→ Assignment: Please set the lines down again exactly, from the top of the entries through the line that contains "let learn := !timeout".

→ Input:
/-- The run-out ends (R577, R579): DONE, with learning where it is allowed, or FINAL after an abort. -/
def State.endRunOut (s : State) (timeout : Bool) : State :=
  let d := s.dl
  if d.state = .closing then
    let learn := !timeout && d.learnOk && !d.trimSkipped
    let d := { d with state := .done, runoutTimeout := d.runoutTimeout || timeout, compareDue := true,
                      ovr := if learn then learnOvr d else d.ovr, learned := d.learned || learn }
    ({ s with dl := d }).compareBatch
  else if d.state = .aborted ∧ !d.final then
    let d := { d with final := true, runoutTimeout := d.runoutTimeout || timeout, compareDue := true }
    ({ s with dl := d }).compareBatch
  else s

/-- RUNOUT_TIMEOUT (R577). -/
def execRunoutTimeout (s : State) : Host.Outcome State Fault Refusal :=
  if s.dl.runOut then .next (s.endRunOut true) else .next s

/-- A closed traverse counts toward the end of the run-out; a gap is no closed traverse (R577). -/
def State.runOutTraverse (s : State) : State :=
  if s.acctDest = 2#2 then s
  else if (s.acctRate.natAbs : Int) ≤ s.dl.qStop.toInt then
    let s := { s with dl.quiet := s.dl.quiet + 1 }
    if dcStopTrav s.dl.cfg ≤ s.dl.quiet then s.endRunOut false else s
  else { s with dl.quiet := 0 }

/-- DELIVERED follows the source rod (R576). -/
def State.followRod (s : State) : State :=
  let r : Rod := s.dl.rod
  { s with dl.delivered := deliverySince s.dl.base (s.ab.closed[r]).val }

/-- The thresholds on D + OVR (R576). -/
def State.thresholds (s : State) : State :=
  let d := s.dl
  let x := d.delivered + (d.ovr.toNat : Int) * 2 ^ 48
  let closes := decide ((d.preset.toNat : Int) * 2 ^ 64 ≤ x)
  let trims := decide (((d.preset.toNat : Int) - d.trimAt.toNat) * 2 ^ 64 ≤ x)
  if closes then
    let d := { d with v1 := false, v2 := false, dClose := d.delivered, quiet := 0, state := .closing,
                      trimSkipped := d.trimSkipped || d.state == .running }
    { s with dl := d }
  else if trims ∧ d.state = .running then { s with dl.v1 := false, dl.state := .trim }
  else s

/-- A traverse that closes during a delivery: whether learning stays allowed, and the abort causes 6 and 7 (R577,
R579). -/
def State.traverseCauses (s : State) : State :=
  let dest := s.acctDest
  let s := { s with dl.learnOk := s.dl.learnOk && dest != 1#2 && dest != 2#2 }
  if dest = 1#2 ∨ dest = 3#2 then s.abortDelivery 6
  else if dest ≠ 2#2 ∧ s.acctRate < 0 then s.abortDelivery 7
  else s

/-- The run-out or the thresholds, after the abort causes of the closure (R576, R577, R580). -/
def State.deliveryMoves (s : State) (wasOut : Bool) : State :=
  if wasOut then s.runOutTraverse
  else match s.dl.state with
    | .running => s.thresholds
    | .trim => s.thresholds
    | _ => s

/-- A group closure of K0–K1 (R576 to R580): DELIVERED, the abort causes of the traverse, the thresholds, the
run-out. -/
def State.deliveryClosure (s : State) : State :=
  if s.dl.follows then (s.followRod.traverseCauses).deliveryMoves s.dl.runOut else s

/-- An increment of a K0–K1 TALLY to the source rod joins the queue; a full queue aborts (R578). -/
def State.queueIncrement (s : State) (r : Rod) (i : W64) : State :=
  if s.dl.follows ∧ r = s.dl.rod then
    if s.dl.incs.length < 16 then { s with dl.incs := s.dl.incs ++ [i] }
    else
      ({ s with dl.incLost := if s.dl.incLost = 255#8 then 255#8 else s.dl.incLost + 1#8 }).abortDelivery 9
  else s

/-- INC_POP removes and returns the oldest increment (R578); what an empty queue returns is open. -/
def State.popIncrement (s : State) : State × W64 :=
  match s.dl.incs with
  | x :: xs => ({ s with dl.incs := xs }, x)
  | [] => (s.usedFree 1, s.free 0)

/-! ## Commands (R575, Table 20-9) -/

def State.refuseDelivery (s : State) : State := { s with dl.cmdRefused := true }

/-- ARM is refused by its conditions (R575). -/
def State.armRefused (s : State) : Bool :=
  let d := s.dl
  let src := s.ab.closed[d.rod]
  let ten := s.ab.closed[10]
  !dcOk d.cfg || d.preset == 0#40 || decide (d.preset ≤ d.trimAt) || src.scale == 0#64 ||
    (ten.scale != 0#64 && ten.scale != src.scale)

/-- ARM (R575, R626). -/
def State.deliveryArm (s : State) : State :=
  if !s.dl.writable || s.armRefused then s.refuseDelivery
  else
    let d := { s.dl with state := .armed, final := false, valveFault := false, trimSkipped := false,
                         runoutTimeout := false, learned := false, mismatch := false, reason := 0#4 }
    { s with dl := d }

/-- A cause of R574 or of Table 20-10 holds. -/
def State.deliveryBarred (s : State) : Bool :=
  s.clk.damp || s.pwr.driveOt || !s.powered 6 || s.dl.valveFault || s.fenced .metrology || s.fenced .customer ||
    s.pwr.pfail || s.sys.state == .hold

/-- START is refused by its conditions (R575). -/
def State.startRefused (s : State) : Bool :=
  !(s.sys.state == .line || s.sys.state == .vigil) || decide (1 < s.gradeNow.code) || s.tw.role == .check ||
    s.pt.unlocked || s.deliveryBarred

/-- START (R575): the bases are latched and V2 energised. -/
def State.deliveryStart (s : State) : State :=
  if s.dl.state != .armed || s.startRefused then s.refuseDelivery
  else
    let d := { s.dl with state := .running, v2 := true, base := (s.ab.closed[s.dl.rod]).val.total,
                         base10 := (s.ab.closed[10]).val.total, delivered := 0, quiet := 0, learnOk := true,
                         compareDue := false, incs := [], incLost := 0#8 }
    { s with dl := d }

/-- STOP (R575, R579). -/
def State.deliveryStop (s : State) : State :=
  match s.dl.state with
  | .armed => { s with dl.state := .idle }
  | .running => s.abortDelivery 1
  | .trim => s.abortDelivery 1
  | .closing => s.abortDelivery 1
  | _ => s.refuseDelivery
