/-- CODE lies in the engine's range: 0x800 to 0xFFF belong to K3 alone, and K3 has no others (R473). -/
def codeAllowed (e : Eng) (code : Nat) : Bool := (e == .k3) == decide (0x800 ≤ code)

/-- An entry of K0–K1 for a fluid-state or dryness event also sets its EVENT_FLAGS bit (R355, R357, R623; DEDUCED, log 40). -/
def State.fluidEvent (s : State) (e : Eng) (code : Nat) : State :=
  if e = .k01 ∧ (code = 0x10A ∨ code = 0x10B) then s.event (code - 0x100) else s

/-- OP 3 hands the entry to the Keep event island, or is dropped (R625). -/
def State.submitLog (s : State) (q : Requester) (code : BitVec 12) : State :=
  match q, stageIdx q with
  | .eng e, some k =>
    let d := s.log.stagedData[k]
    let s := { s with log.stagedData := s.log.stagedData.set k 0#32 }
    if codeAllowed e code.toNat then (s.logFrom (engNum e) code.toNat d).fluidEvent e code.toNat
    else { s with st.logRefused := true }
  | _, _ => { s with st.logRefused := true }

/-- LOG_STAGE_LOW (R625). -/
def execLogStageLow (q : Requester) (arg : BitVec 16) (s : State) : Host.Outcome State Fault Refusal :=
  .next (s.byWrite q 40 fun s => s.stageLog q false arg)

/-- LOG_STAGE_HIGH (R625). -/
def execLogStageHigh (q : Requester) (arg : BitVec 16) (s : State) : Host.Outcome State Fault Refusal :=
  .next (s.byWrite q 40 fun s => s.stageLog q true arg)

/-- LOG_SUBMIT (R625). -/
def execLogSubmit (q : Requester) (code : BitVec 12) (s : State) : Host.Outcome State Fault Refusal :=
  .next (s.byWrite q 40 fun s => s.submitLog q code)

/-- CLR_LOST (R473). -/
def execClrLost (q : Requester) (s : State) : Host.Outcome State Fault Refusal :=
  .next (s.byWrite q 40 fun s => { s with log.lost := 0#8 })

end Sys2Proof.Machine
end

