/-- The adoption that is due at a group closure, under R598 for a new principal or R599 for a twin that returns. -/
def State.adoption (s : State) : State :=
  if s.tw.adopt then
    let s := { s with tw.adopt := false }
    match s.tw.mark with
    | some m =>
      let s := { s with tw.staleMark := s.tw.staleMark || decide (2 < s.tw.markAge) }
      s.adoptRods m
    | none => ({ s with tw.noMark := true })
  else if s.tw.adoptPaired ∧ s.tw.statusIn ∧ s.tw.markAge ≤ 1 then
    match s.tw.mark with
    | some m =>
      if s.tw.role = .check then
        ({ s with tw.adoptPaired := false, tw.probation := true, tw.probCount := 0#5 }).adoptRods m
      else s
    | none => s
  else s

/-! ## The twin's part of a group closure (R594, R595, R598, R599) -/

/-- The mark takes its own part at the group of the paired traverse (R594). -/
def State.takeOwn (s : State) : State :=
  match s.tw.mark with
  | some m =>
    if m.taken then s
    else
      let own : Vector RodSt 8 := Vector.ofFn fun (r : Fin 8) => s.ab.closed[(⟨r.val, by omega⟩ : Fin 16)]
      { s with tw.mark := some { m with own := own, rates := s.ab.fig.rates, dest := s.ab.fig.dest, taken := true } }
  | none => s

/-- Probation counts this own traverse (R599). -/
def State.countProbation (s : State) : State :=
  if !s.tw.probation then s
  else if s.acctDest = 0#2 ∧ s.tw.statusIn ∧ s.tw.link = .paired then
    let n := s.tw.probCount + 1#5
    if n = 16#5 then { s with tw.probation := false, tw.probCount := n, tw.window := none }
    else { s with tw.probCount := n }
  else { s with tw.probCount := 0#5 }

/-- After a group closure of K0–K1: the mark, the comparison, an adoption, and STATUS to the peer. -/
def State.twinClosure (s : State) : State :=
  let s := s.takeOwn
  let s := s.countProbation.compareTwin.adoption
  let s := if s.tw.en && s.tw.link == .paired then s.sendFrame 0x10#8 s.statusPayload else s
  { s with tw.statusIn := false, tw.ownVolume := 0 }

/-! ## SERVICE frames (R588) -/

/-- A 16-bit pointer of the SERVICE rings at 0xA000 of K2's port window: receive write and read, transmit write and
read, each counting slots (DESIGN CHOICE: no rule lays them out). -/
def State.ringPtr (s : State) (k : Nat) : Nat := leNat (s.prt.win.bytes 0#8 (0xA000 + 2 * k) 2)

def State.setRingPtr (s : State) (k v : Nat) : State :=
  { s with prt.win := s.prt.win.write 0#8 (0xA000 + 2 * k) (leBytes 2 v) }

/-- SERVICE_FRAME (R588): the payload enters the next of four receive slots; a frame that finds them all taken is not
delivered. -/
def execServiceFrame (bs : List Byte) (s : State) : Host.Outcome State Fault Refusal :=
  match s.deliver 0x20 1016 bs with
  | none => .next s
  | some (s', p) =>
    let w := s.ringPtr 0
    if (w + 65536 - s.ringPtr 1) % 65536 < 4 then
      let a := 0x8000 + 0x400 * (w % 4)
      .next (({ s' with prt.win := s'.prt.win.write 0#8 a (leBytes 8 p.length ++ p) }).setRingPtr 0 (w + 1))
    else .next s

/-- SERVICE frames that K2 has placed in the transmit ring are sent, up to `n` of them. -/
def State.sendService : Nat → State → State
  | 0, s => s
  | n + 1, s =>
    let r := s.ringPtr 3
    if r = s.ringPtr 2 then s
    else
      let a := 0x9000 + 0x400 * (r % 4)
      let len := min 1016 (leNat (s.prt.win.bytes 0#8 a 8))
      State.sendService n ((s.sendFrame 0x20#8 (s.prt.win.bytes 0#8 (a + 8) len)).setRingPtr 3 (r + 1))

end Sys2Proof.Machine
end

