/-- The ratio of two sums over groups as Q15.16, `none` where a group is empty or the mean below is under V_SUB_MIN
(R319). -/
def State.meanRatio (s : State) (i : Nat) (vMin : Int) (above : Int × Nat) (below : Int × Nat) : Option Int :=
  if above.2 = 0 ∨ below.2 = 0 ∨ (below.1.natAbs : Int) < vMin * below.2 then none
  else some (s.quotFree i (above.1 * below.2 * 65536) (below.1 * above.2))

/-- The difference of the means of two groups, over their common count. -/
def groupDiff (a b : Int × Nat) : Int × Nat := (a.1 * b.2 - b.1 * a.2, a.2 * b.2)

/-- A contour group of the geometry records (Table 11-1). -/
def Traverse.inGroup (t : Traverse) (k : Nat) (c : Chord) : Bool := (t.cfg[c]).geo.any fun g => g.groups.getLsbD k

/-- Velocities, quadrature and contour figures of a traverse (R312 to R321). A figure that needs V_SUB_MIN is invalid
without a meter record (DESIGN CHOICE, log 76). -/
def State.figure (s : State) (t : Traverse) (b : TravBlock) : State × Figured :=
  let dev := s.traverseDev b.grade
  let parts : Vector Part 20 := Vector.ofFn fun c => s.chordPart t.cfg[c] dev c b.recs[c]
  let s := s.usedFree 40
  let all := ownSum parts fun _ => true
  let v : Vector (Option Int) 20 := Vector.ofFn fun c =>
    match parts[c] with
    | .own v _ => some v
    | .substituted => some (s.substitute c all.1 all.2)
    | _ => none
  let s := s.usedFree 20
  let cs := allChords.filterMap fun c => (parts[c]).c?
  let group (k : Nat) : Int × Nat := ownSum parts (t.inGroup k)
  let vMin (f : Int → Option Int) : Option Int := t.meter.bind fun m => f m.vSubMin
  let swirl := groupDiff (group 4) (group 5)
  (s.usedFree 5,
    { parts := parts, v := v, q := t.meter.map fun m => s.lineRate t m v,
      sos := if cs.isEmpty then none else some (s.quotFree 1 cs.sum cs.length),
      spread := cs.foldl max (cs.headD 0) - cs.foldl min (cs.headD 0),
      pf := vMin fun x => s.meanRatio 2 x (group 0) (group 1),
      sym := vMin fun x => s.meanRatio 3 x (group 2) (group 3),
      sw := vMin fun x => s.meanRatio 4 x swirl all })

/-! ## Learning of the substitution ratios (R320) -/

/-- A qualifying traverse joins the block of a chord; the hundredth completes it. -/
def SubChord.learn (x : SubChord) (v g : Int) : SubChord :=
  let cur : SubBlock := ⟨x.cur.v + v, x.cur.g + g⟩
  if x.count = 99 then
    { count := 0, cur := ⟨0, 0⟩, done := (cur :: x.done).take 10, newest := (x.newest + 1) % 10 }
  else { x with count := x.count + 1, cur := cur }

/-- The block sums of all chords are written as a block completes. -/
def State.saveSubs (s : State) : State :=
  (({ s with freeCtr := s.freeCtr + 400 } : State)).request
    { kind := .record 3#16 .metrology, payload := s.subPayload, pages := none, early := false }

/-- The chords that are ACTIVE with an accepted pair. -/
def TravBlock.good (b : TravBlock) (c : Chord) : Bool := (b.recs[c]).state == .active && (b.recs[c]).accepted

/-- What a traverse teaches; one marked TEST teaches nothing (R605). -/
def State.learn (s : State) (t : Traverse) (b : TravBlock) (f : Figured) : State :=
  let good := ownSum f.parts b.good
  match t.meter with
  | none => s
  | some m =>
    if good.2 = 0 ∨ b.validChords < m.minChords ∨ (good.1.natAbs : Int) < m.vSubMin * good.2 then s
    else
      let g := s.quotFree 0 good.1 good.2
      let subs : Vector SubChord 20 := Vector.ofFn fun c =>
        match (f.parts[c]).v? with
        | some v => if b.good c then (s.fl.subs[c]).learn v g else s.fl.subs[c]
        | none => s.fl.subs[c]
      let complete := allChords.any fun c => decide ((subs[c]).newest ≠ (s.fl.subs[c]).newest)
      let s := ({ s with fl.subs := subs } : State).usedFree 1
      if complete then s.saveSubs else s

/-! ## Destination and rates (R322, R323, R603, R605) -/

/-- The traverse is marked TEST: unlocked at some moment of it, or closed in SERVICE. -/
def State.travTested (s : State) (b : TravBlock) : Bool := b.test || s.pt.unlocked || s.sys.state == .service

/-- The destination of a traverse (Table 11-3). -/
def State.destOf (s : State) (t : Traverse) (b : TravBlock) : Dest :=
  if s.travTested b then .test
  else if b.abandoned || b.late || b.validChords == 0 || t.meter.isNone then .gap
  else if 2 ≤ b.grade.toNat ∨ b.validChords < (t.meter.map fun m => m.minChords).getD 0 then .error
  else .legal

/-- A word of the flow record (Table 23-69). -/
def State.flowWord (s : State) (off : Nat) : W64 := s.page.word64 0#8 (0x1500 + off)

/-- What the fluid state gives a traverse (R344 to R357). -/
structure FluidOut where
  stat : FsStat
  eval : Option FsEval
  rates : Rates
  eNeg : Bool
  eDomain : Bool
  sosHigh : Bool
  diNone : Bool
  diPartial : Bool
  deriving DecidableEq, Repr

→ Finished task:
/-- The run-out ends (R577, R579): DONE, with learning where it is allowed, or FINAL after an abort. -/
def State.endRunOut (s : State) (timeout : Bool) : State :=
  let d := s.dl
  if d.state = .closing then
    let learn := !timeout && d.learnOk && !d.trimSkipped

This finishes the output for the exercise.